Does that mean that vagueness has its own integrity?

"And I'll tell you another thing," says Professor Hope-Bastable, ignoring the question with all the enthusiasm of a teacher used to addressing a captive audience, "domestic maths reveals that we very often ask the wrong question, and therefore get the wrong answer. For instance, if you were getting some washing out of the tumble dryer, and found you had, not a pair of light blue socks but three light blue socks, what would be your first thought?"

I'd probably think: "Where did that third sock come from?"

"Exactly! But what you should ask, of course, is: `Where did the fourth blue sock disappear to?' You see? Same facts; different question. Makes all the difference. Here's another one: how many balloons do you tie on your gatepost to signify you're having a party? Half a dozen? Ten? Twelve? More?

"You see, you don't know, do you? Actually, all you can say with certainty is that it should be more than one - because one balloon tied to a gatepost is just sad - and less than 100, because 100 balloons would look silly. But what is the correct number? There is no correct number! Only a vaguely correct number. It's like asking: `How many sections are there in a newspaper?'"

Right. So, how many sections are there in a newspaper?

"Only one. Whatever the editor may think, a newspaper is a newspaper and doesn't have sections. Only bits that fall out."

What about the business section?

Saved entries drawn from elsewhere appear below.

-- ==== Sys2Proof/Certificates/Slice0/Obligations.lean ====
section
/-! DEFINITION. The statements about the model. "cN" in a docstring is notes/assumptions/N.md. -/

open Sys2Proof Sys2Proof.Machine

/-! ### Words and instructions -/

/-- Every instruction's word decodes to it at its port, whatever its operands (30_encoding.md R65, R73). -/
def Obligations.EncodedInstructionDecodesBack : Prop :=
  ∀ i : Instr, decode i.port (encode i) = .ok i

/-- A word has one meaning: what it decodes to has that very word (30_encoding.md R65, R68, R73). -/
def Obligations.DecodedWordIsTheInstructionsWord : Prop :=
  ∀ (p : Port) (w : Word) (i : Instr), decode p w = .ok i → i.port = p ∧ encode i = w

/-- A few words of the spec's vectors, one for every family (95_test_vectors.md V6 to V9). -/
def Obligations.VectorWordsDecode : Prop :=
  decode .command 0x00000241#32 = .ok (.check .write .b4) ∧
  decode .command 0x000000A2#32 = .ok (.translate .read .b1) ∧
  decode .command 0x00000103#32 = .ok (.ifetch .b2) ∧
  decode .command 0x00000006#32 = .ok .raise ∧
  decode .command 0x00182809#32 = .ok (.csrSet 0x305#12) ∧
  decode .command 0x0F80000D#32 = .ok (.gprRead 31#5) ∧
  decode .command 0x00000010#32 = .ok .pcWrite ∧
  decode .command 0x00000012#32 = .ok .step ∧
  decode .reference 0x34029073#32 = .ok (.csrw 0x340#12 5#5)

/-- The bootstrap instruction's word, as a number (30_encoding.md R73). -/
def Obligations.BootstrapWordFormat : Prop :=
  ∀ (csr : BitVec 12) (rs1 : BitVec 5),
    (encode (.csrw csr rs1)).toNat =
      csr.toNat * 2 ^ 20 + rs1.toNat * 2 ^ 15 + 0b001 * 2 ^ 12 + 0 * 2 ^ 7 + 0x73

/-- The six bootstrap words, in order, each little-endian at RESET_VECTOR + 4k (30_encoding.md R75). -/
def Obligations.BootstrapWordsInMemory : Prop :=
  bootstrapProgram.map encode =
      [0x30009073#32, 0x30511073#32, 0x34119073#32, 0x34221073#32, 0x34029073#32, 0x18031073#32] ∧
  ∀ (m : Memory) (vector : Word), Memory.wf m →
    let after := writeBytesWrap m vector bootstrapBytes
    readBytesWrap after vector 4 = [0x73#8, 0x90#8, 0x00#8, 0x30#8] ∧
    readBytesWrap after (vector + 4) 4 = [0x73#8, 0x10#8, 0x51#8, 0x30#8] ∧
    readBytesWrap after (vector + 8) 4 = [0x73#8, 0x90#8, 0x11#8, 0x34#8] ∧
    readBytesWrap after (vector + 12) 4 = [0x73#8, 0x10#8, 0x22#8, 0x34#8] ∧
    readBytesWrap after (vector + 16) 4 = [0x73#8, 0x90#8, 0x02#8, 0x34#8] ∧
    readBytesWrap after (vector + 20) 4 = [0x73#8, 0x10#8, 0x03#8, 0x18#8]

/-! ### The step -/

/-- Reserved and illegal command words are refused, and only those are refused as illegal; while halted every command
is refused (30_encoding.md R68). A refusal has no next state: nothing changes. -/
def Obligations.IllegalCommandsAreRefused : Prop :=
  ∀ (s : State) (w a b : Word) (rest : List Event), s.queue = .command w a b :: rest →
    (s.halted = false → (step s = .refused .illegalCommand ↔ ¬ LegalCommandWord s.cfg w)) ∧
    (s.halted = true → step s = .refused .halted)

/-- A step runs the decoded command, its operands on the buses, and takes it off the queue (30_encoding.md R61). -/
def Obligations.StepRunsTheDecodedCommand : Prop :=
  ∀ (s : State) (w a b : Word) (rest : List Event) (i : Instr),
    s.queue = .command w a b :: rest → s.halted = false → decode .command w = .ok i →
      step s = exec i { s with queue := rest, trace := [], busA := a, busB := b }
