/-- The foreign calls of ATTACH go through whenever the register files have their size, and what they leave different is
the reference's side alone. -/
theorem attachCalls_ok {s : State} (hg : s.gpr.length = s.cfg.nrGpr.count) (he : EngineFits s.cfg s.ref) :
    ∃ t, attachCalls s = .ok t ∧ SameButReference s t ∧ EngineFits s.cfg t.ref ∧
      t.mirror.gpr.length = s.cfg.nrGpr.count := by
  obtain ⟨t1, h1⟩ := refMemcpyTo_isOk (a := s.cfg.resetVector) s length_bootstrapBytes
  have s1 := refMemcpyTo_same h1
  have f1 := refMemcpyTo_fits he h1
  obtain ⟨t2, h2⟩ := refRegcpyTo_isOk (g := scratchImage s) (s := t1) (by rw [length_scratchImage, s1.cfg_eq, hg])
  have s2 := s1.trans (refRegcpyTo_same h2)
  have f2 := refRegcpyTo_fits (by rw [s1.cfg_eq]; exact f1) h2
  rw [s1.cfg_eq] at f2
  have s3 := s2.trans (refExec_same 6 t2)
  have f3 := refExec_fits 6 (s := t2) (by rw [s2.cfg_eq]; exact f2)
  rw [s2.cfg_eq] at f3
  obtain ⟨t4, h4⟩ := refRegcpyTo_isOk (g := s.liveImage) (s := refExec 6 t2) (by rw [s3.cfg_eq]; exact hg)
  have s4 := s3.trans (refRegcpyTo_same h4)
  have f4 := refRegcpyTo_fits (by rw [s3.cfg_eq]; exact f3) h4
  rw [s3.cfg_eq] at f4
  obtain ⟨t5, h5⟩ := refMemcpyTo_isOk (a := s.cfg.resetVector) (t4.logged [.pmemBytes s.cfg.resetVector 24])
    (length_readBytes s.mem s.cfg.resetVector.toNat 24)
  have s5 := s4.trans (SameButReference.trans (t := t4.logged [.pmemBytes s.cfg.resetVector 24]) rfl
    (refMemcpyTo_same h5))
  have f5 := refMemcpyTo_fits (s := t4.logged [.pmemBytes s.cfg.resetVector 24])
    (by show EngineFits t4.cfg t4.ref; rw [s4.cfg_eq]; exact f4) h5
  replace f5 : EngineFits s.cfg t5.ref := by rw [← s4.cfg_eq]; exact f5
  obtain ⟨t6, h6⟩ := refRegcpyFrom_isOk (s := t5) (by rw [s5.cfg_eq]; exact f5.1)
  have s6 := s5.trans (refRegcpyFrom_same h6)
  have f6 := refRegcpyFrom_fits (by rw [s5.cfg_eq]; exact f5) h6
  rw [s5.cfg_eq] at f6
  refine ⟨t6, ?_, s6, f6⟩
  unfold attachCalls
  simp only [h1, bind, Except.bind, h2, h4]
  exact (by rw [pmemBytes, h5]; exact h6)

/-- A STEP's foreign calls go through in the same way. -/
theorem stepCalls_ok {s : State} (n : Word) (he : EngineFits s.cfg s.ref) :
    ∃ t, refRegcpyFrom (refExec n s) = .ok t ∧ SameButReference s t ∧ EngineFits s.cfg t.ref ∧
      t.mirror.gpr.length = s.cfg.nrGpr.count := by
  have s1 := refExec_same n s
  have f1 := refExec_fits n he
  obtain ⟨t, h⟩ := refRegcpyFrom_isOk (s := refExec n s) (by rw [s1.cfg_eq]; exact f1.1)
  have f2 := refRegcpyFrom_fits (by rw [s1.cfg_eq]; exact f1) h
  rw [s1.cfg_eq] at f2
  exact ⟨t, h, s1.trans (refRegcpyFrom_same h), f2⟩

/-! ### The comparator -/

theorem mem_mismatchesOf (s : State) (p : Word) (r : Mismatch) :
    r ∈ mismatchesOf s p ↔
      (∃ i < s.cfg.nrGpr.count, gprMismatch s p i = some r) ∨ r ∈ pcMismatch s p := by
  simp [mismatchesOf]

end Sys2Proof.Machine
end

Isn't that a section?

"Well, occasionally the business pages are printed separately, but that doesn't make them a separate section. What about a newspaper that has its business news in the body of the paper? The business coverage may be just as good, even though it's not a section. And which bit of the Financial Times is the business section? No, you can't really subdivide a paper into sections, any more than you can divide the year into seasons."

But we do divide the year into seasons!

"Yes. Odd, isn't it? Who says that there are four seasons in a year? Two I could understand. The cold bit and the hot bit. The wet bit and the dry bit. But four? Why do we give a separate seasonal name to the transitional periods? In some cultures, autumn is just the end of summer, and not a separate season at all. You see..."

Let's leave the professor there. Let's tiptoe out of the room and leave him talking. Because, according to domestic maths, if I've got this right, the talker and the listener can sometimes be the same person. And in this instance it seems better that way.